He amazes me. He had it wide open to make me feel terrible, milk it, or even just be seven and maybe really genuinely feel less loved when I lost my cool with him. Instead, he sat there with giant blue eyes and smiled at me like I was silly for even asking. If we're being honest here, and since I'm sharing my embarassing and unnecessary yelling episode, I'm apparently into being honest, I don't always grasp that concept myself- I forget in my day to day that "being good" has nothing to do with why God loves me. It's a product of my own negative self-talk, and has nothing to do with the loving, long-suffering God who has proven Himself steadfast time and time again. I get down on myself when I mess up, and not always in the productive way, the "do better next time" way. Twenty-six and I forget, and yet Bug understood that he could make a mistake, and that I could be even angry with him, and it had positively no bearing on my unconditional love for him. He understood better than I do at times that those two things were entirely seperate subjects.
I doubt the day will ever come that I can say I've taught my son more about God's love than he's taught me.
There is no fear in love. But perfect love drives out fear, because fear has to do with punishment. The one who fears is not made perfect in love. 1 John 4:18
Friday, January 7, 2011
Nest wishes
A devotion with my futureSquid last night that's kept me thinking, a mom friend questioning these same things over a blog, a challenge from a dear pal, and a lingering frustration all have come to a head to lead to this particular post. Our devotion last night was about whether we do all we can to teach our kids about God throughout our days.
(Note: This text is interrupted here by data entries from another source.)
-- ==== Sys2Proof/Tests/Slice0.lean ====
section
/-! SUPPORT. Tests. Expected values come from 95_test_vectors.md (named in each comment) or from the rule named there.
The last part shows, for every statement with hypotheses, a state and operands that meet them. -/

namespace Sys2Proof.Tests

open Sys2Proof Sys2Proof.Machine

/-! ### Small states -/

/-- Reset, then RX.START with `tmo` ticks. -/
def started (tmo : Word32) : State := { State.reset with st := .idle, tmo := tmo }

/-- A collecting cycle that holds the given slices. -/
def collecting (m : SlotMemory) : State := { started 2#32 with st := .collecting, slots := m }

/-- A collecting cycle that holds the given slices and has learned a count. -/
def counted (c : Byte) (m : SlotMemory) : State := { collecting m with expValid := true, expTotal := c }

/-- A cycle that recovered the payload `"A"` (program P2, step 3). -/
def recovered : State :=
  { started 3#32 with st := .complete, outcome := .success, expValid := true, expTotal := 1#8, out := [0x41#8] }

/-- The same state under the other stale order. -/
def literalOrder (s : State) : State := { s with cfg := { s.cfg with staleOrder := .recordThenCheck } }

/-- The frame `"<MARK>0100A9479"` (E1). -/
def frameA : List Byte :=
  [0x3C#8, 0x4D#8, 0x41#8, 0x52#8, 0x4B#8, 0x3E#8, 0x30#8, 0x31#8, 0x30#8, 0x30#8, 0x41#8, 0x39#8, 0x34#8, 0x37#8, 0x39#8]

/-- The frame `"01zz"` (V8, P2). -/
def frameZ : List Byte := [0x30#8, 0x31#8, 0x7A#8, 0x7A#8]

/-- The response a step gives. -/
def answer (r : StepResult) : Option Response := (nextOf r).bind State.response

/-! ### Well-formedness: one ill-formed term for each check of R6 and R65 -/

theorem test_standard_parameters_wf : Config.standard.wf = true := by decide
theorem test_empty_marker_refused : Config.wf { Config.standard with marker := [] } = false := by decide
theorem test_small_maxFrame_refused : Config.wf { Config.standard with maxFrame := 9 } = false := by decide
theorem test_smallest_maxFrame_accepted : Config.wf { Config.standard with maxFrame := 10 } = true := by decide
theorem test_large_maxFrame_refused : Config.wf { Config.standard with maxFrame := 256 } = false := by decide
theorem test_largest_maxFrame_accepted : Config.wf { Config.standard with maxFrame := 255 } = true := by decide
theorem test_hex_marker_head_refused :
    Config.wf { Config.standard with marker := [0x30#8, 0x61#8, 0x3E#8] } = false := by decide
theorem test_half_hex_marker_head_accepted :
    Config.wf { Config.standard with marker := [0x30#8, 0x67#8, 0x3E#8] } = true := by decide
theorem test_one_byte_hex_marker_refused : Config.wf { Config.standard with marker := [0x46#8] } = false := by decide
theorem test_one_byte_marker_accepted : Config.wf { Config.standard with marker := [0x47#8] } = true := by decide
theorem test_long_parse_refused :
    Instr.wf Config.standard (.fpParse (List.replicate 33 0#8)) = false := by decide
theorem test_longest_parse_accepted :
    Instr.wf Config.standard (.fpParse (List.replicate 32 0#8)) = true := by decide
theorem test_long_frame_refused :
    Instr.wf Config.standard (.rxFrame (List.replicate 33 0#8)) = false := by decide
theorem test_long_F0_slice_refused :
    Instr.wf Config.standard (.frameF0 1#8 0#8 (List.replicate 23 0#8)) = false := by decide
theorem test_longest_F0_slice_accepted :
    Instr.wf Config.standard (.frameF0 1#8 0#8 (List.replicate 22 0#8)) = true := by decide
theorem test_long_FN_slice_refused :
    Instr.wf Config.standard (.frameFN 1#8 (List.replicate 31 0#8)) = false := by decide
theorem test_longest_FN_slice_accepted :
    Instr.wf Config.standard (.frameFN 1#8 (List.replicate 30 0#8)) = true := by decide

/-! ### Decoding: words written out from R46 to R48, R53, R54 -/

theorem test_decode_crcInit : decode Config.standard [0x10#8] = .ok .crcInit := by decide
theorem test_decode_crcByte : decode Config.standard [0x11#8, 0x31#8] = .ok (.crcByte 0x31#8) := by decide
theorem test_decode_fpParse : decode Config.standard [0x20#8, 0x02#8, 0x30#8, 0x41#8] = .ok (.fpParse [0x30#8, 0x41#8]) := by
  decide
theorem test_decode_fpParse_empty : decode Config.standard [0x20#8, 0x00#8] = .ok (.fpParse []) := by decide
theorem test_decode_rxStart :
    decode Config.standard [0x30#8, 0x00#8, 0x01#8, 0x02#8, 0x03#8] = .ok (.rxStart 0x00010203#32) := by decide
/-- R62's example. -/
theorem test_decode_rxFrame : decode Config.standard (0x31#8 :: 0x0F#8 :: frameA) = .ok (.rxFrame frameA) := by decide
theorem test_decode_rxTick : decode Config.standard [0x32#8] = .ok .rxTick := by decide
theorem test_decode_rxAbort : decode Config.standard [0x33#8] = .ok .rxAbort := by decide
theorem test_decode_rxByte : decode Config.standard [0x34#8, 0x01#8, 0x3E#8] = .ok (.rxByte 0x013E#16) := by decide
theorem test_decode_rd : decode Config.standard [0x40#8, 0x06#8] = .ok (.rd 6#8) := by decide
/-- E1. -/
theorem test_decode_frameF0 :
    decodeFrame Config.standard frameA = some (.frameF0 1#8 0#8 [0x41#8, 0x39#8, 0x34#8, 0x37#8, 0x39#8]) := by decide
/-- Section 3.1: `"Ff"` is index 255. -/
theorem test_decode_frameFN : decodeFrame Config.standard [0x46#8, 0x66#8] = some (.frameFN 255#8 []) := by decide

theorem test_reject_empty : decode Config.standard [] = .error .emptyCommand := by decide
theorem test_reject_opcode_00 : decode Config.standard [0x00#8] = .error (.illegalOpcode 0x00#8) := by decide
theorem test_reject_opcode_FF : decode Config.standard [0xFF#8, 1#8] = .error (.illegalOpcode 0xFF#8) := by decide
theorem test_reject_Z_long : decode Config.standard [0x32#8, 0#8] = .error (.badLength 0x32#8) := by decide
theorem test_reject_B_short : decode Config.standard [0x11#8] = .error (.badLength 0x11#8) := by decide
theorem test_reject_H_long : decode Config.standard [0x34#8, 0#8, 0#8, 0#8] = .error (.badLength 0x34#8) := by decide
theorem test_reject_W_short : decode Config.standard [0x30#8, 0#8, 0#8, 0#8] = .error (.badLength 0x30#8) := by decide
theorem test_reject_L_without_length : decode Config.standard [0x20#8] = .error (.badLength 0x20#8) := by decide
theorem test_reject_L_mismatch : decode Config.standard [0x31#8, 2#8, 0x30#8] = .error (.badLength 0x31#8) := by decide
theorem test_reject_L_too_long :
    decode Config.standard (0x31#8 :: 33#8 :: List.replicate 33 0x30#8) = .error (.frameTooLong 33#8) := by decide
/-- R51: the length is tested before the bound. -/
theorem test_reject_L_mismatch_before_bound :
    decode Config.standard [0x31#8, 33#8, 0x30#8] = .error (.badLength 0x31#8) := by decide

/-- R60: an F0 frame one byte short, `"<MARK>010"`, is malformed and not re-read as FN. -/
theorem test_malformed_short_F0 : parseFrame Config.standard (frameA.take 9) = none := by decide
/-- Section 3.1: `"0G"`. -/
theorem test_malformed_digit : parseFrame Config.standard [0x30#8, 0x47#8] = none := by decide

/-- Table words number the first byte lowest; missing operand bytes are zero. -/
theorem test_table_word_rxByte : decodeTableWord 24 0x3E0134 = some (.rxByte 0x013E#16) := by decide
theorem test_table_word_rxStart : decodeTableWord 8 0x30 = some (.rxStart 0#32) := by decide
theorem test_table_word_rxFrame : decodeTableWord 8 0x31 = some (.rxFrame []) := by decide
theorem test_table_word_illegal : decodeTableWord 8 0x12 = none := by decide
theorem test_withFetchWord_runs_first :
    nextOf (step (State.reset.withFetchWord 8 0x30)) = nextOf (exec (.rxStart 0#32) State.reset) := by decide

/-! ### Commands -/

/-- P1, step 1: `00 00 00 1D 0F`. -/
theorem test_crcInit : answer (exec .crcInit { State.reset with crc := 0xE5CC#16 }) = some ⟨.ok, 0x1D0F#32⟩ := by decide
/-- P1, step 2. -/
theorem test_crcByte : answer (exec (.crcByte 0x31#8) State.reset) = some ⟨.ok, 0xEAEE#32⟩ := by decide
/-- Section 2.5: one more byte from 0xE5CC. -/
theorem test_crcByte_continues :
    (nextOf (exec (.crcByte 0x41#8) { State.reset with crc := 0xE5CC#16 })).map State.crc = some 0x396E#16 := by decide
/-- R86: `FP.PARSE "<MARK>0100A9479"` answers `00 03 01 00 0A`. -/
theorem test_fpParse_F0 : answer (exec (.fpParse frameA) State.reset) = some ⟨.ok, 0x0301000A#32⟩ := by decide
/-- R86: `FP.PARSE "02xyz"` answers `00 01 00 02 02`. -/
theorem test_fpParse_FN :
    answer (exec (.fpParse [0x30#8, 0x32#8, 0x78#8, 0x79#8, 0x7A#8]) State.reset) = some ⟨.ok, 0x01000202#32⟩ := by decide
/-- R96: `RX.START 3`, from a complete cycle. -/
theorem test_rxStart_erases :
    (nextOf (exec (.rxStart 7#32) recovered)).map (fun t => (t.st, t.tmo, t.out, t.expValid)) =
      some (.idle, 7#32, [], false) := by decide
theorem test_rxStart_answer : answer (exec (.rxStart 3#32) recovered) = some ⟨.ok, 1#32⟩ := by decide
/-- P2, step 3. -/
theorem test_rxFrame_completes :
    (nextOf (exec (.rxFrame frameA) (started 3#32))).map (fun t => (t.out, t.response)) =
      some ([0x41#8], some ⟨.ok, 0x2B#32⟩) := by decide
/-- P3, step 8: malformed, timer not restarted. -/
theorem test_rxFrame_discarded :
    (nextOf (exec (.rxFrame [0x30#8, 0x47#8]) { collecting [(2#8, [])] with timer := 2#32 })).map
      (fun t => (t.timer, t.response)) = some (2#32, some ⟨.discarded, 0x42#32⟩) := by decide
/-- R107's example: the third tick of `RX.START 2` ends the cycle with `00 00 00 00 1C`. -/
theorem test_rxTick_times_out :
    (nextOf (exec .rxTick { collecting [(2#8, [])] with timer := 2#32 })).map (fun t => (t.timer, t.response)) =
      some (3#32, some ⟨.ok, 0x1C#32⟩) := by decide
/-- R113: `tmo = 0xFFFFFFFF` never times out; the timer saturates. -/
theorem test_rxTick_saturates :
    (nextOf (exec .rxTick { collecting [(2#8, [])] with timer := 0xFFFFFFFF#32, tmo := 0xFFFFFFFF#32 })).map
      (fun t => (t.timer, t.st)) = some (0xFFFFFFFF#32, .collecting) := by decide
/-- P2, step 9. -/
theorem test_rxAbort :
    (nextOf (exec .rxAbort recovered)).map (fun t => (t.tmo, t.out, t.response)) =
      some (0#32, [], some ⟨.ok, 0#32⟩) := by decide
/-- P2, steps 5 and 6. -/
theorem test_rxByte : answer (exec (.rxByte 0#16) recovered) = some ⟨.ok, 0x41#32⟩ := by decide
theorem test_rxByte_range : answer (exec (.rxByte 1#16) recovered) = some ⟨.errRange, 0#32⟩ := by decide
/-- R120's examples. -/
theorem test_rd_crc : answer (exec (.rd 6#8) State.reset) = some ⟨.ok, 0x1D0F#32⟩ := by decide
theorem test_rd_range : answer (exec (.rd 7#8) State.reset) = some ⟨.errRange, 0#32⟩ := by decide
/-- V6, step 3: count 0 after count 2, both occupancies 1: cleared, recorded, 0xA2. -/
theorem test_frameF0_count_zero :
    answer (exec (.frameF0 0#8 0#8 [0x79#8]) (counted 2#8 [(0#8, [0x78#8])])) = some ⟨.ok, 0xA2#32⟩ := by decide
/-- V7, step 3: the same under `record_then_check` finishes on an empty buffer, 0xB3. -/
theorem test_frameF0_count_zero_literal :
    answer (exec (.frameF0 0#8 0#8 [0x79#8]) (literalOrder (counted 2#8 [(0#8, [0x78#8])]))) =
      some ⟨.ok, 0xB3#32⟩ := by decide
/-- V15, step 3: index 5 completes a count of 2. -/
theorem test_frameFN_completes :
    (nextOf (exec (.frameFN 5#8 [0x39#8, 0x34#8, 0x37#8, 0x39#8]) (counted 2#8 [(0#8, [0x41#8])]))).map
      (fun t => (t.out, t.response)) = some ([0x41#8], some ⟨.ok, 0x2B#32⟩) := by decide
/-- R111 item 3: a duplicate replaces the slice and leaves the occupancy. -/
theorem test_frameFN_duplicate :
    (nextOf (exec (.frameFN 1#8 [0x7A#8]) (collecting [(1#8, [0x78#8]), (4#8, [])]))).map State.slots =
      some [(1#8, [0x7A#8]), (4#8, [])] := by decide

/-! ### Port -/

theorem test_step_waits : nextOf (step State.reset) = some State.reset := by decide
theorem test_step_takes_oldest :
    (nextOf (step { State.reset with port := [.command [0x11#8, 0x41#8], .reset] })).map (fun t => (t.crc, t.port)) =
      some (0x9479#16, [.reset]) := by decide
theorem test_step_refuses_illegal_opcode : answer (step (State.reset.present [0x00#8])) = some ⟨.errOp, 0#32⟩ := by decide

/-! ### Checksum and hexadecimal vectors (2.1, 2.3, 2.6), packer (E1, E6), assembler (R62) -/

theorem test_table_spots : [tab 0x2C#8, tab 0x5C#8, tab 0xFF#8] = [0xE5EE#16, 0x9B79#16, 0x1EF0#16] := by decide
theorem test_check_value :
    checksum [0x31#8, 0x32#8, 0x33#8, 0x34#8, 0x35#8, 0x36#8, 0x37#8, 0x38#8, 0x39#8] = 0xE5CC#16 := by decide
theorem test_hex4_mixed_case : hex4 [0x65#8, 0x35#8, 0x43#8, 0x63#8] = some 0xE5CC#16 := by decide
theorem test_hex4_rejects : hex4 [0x30#8, 0x78#8, 0x31#8, 0x46#8] = none := by decide
theorem test_pack_A : pack Config.standard 32 [0x41#8] = .ok [frameA] := by decide
theorem test_asm_rd : asmLine (.rd 7#8) = some [0x52#8, 0x44#8, 0x20#8, 0x37#8] := by decide

/-! ### Witnesses: for each statement with hypotheses, a state and operands that meet them, clause by clause -/

theorem test_witness_CrcInitLoadsInitialValue : recovered.cfg.wf = true := by decide

theorem test_witness_CrcByteFoldsOneByte :
    recovered.cfg.wf = true ∧ ([] : List Byte).length ≠ 1 ∧ [0#8, 0#8].length ≠ 1 ∧
      Instr.crcInit ∉ [Instr.crcByte 0xFF#8, .rxTick, .rd 6#8] := by decide

theorem test_witness_ChecksumIsIncrementalAndAffine : [0x41#8, 0x42#8].length = [0#8, 0x80#8].length := by decide

theorem test_witness_OneFlippedBitChangesChecksum : 0 < [0x41#8].length ∧ 8 < (frameA.take 9).length := by decide

theorem test_witness_MalformedInExactlyFourCases :
    parseFrame Config.standard (frameA.take 9) = none ∧
    parseFrame Config.standard (frameA.take 9 ++ [0x47#8]) = none ∧
    parseFrame Config.standard [0x30#8] = none ∧
    parseFrame Config.standard [0x30#8, 0x47#8] = none ∧
    parseFrame Config.standard (frameA.take 10) ≠ none := by decide

theorem test_witness_FramesDecodeByTheirMarker :
    (frameA = Config.standard.marker ++ 0x30#8 :: 0x31#8 :: 0x30#8 :: 0x30#8 :: [0x41#8, 0x39#8, 0x34#8, 0x37#8, 0x39#8] ∧
      hexByte 0x30#8 0x31#8 = some 1#8 ∧ hexByte 0x30#8 0x30#8 = some 0#8) ∧
    (frameZ = 0x30#8 :: 0x31#8 :: [0x7A#8, 0x7A#8] ∧
      ¬ (Config.standard.markerLen ≤ frameZ.length ∧ frameZ.take Config.standard.markerLen = Config.standard.marker) ∧
      hexByte 0x30#8 0x31#8 = some 1#8) ∧
    parseFrame Config.standard frameZ = some { count := none, index := 1#8, off := 2 } := by decide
And, when we got honest with ourselves, we could most certainly do better. This, with other things listed above, got me thinking about the things I ultimately want us as parents to have given both Bug and Sugarplum Fairy when they head into the world, and out of the nest.
I hope Bug knows the grace of God, and the protection His commandments provide in saving us from ourselves. I hope he knows he's never too far away to come home. I hope he knows the contentment of working hard like his dad does. I hope he still holds doors and lets ladies go first, and defends their honor, were the need to arise. Speaking of ladies, I hope he wisely chooses to be around those who love God, who are intelligent and challenge him to think, and who do not need to put a man down to feel like a woman. I hope he remembers not to take himself too seriously, secure a solid group of good friends, and make time to "play". I hope he never lets anyone talk him out of pursuing what his heart loves due to its lack of trendiness. I hope he is able to have a strong sense of self, also like his dad. I hope prayer is his first resort, and not his last. I hope he knows he's capable of whatever he sets his mind to- that he absolutely has what it takes. I hope he calls futureSquid when he's doubting that. I hope he remembers that the world measures success in a different way than God instructs us to, and when he feels like holding a grudge, I hope he remembers what Jesus did for us. I hope he stands up for what he believes in. I hope he knows he is loved by so many people so much, and I hope he believes in himself as much as I believe in him.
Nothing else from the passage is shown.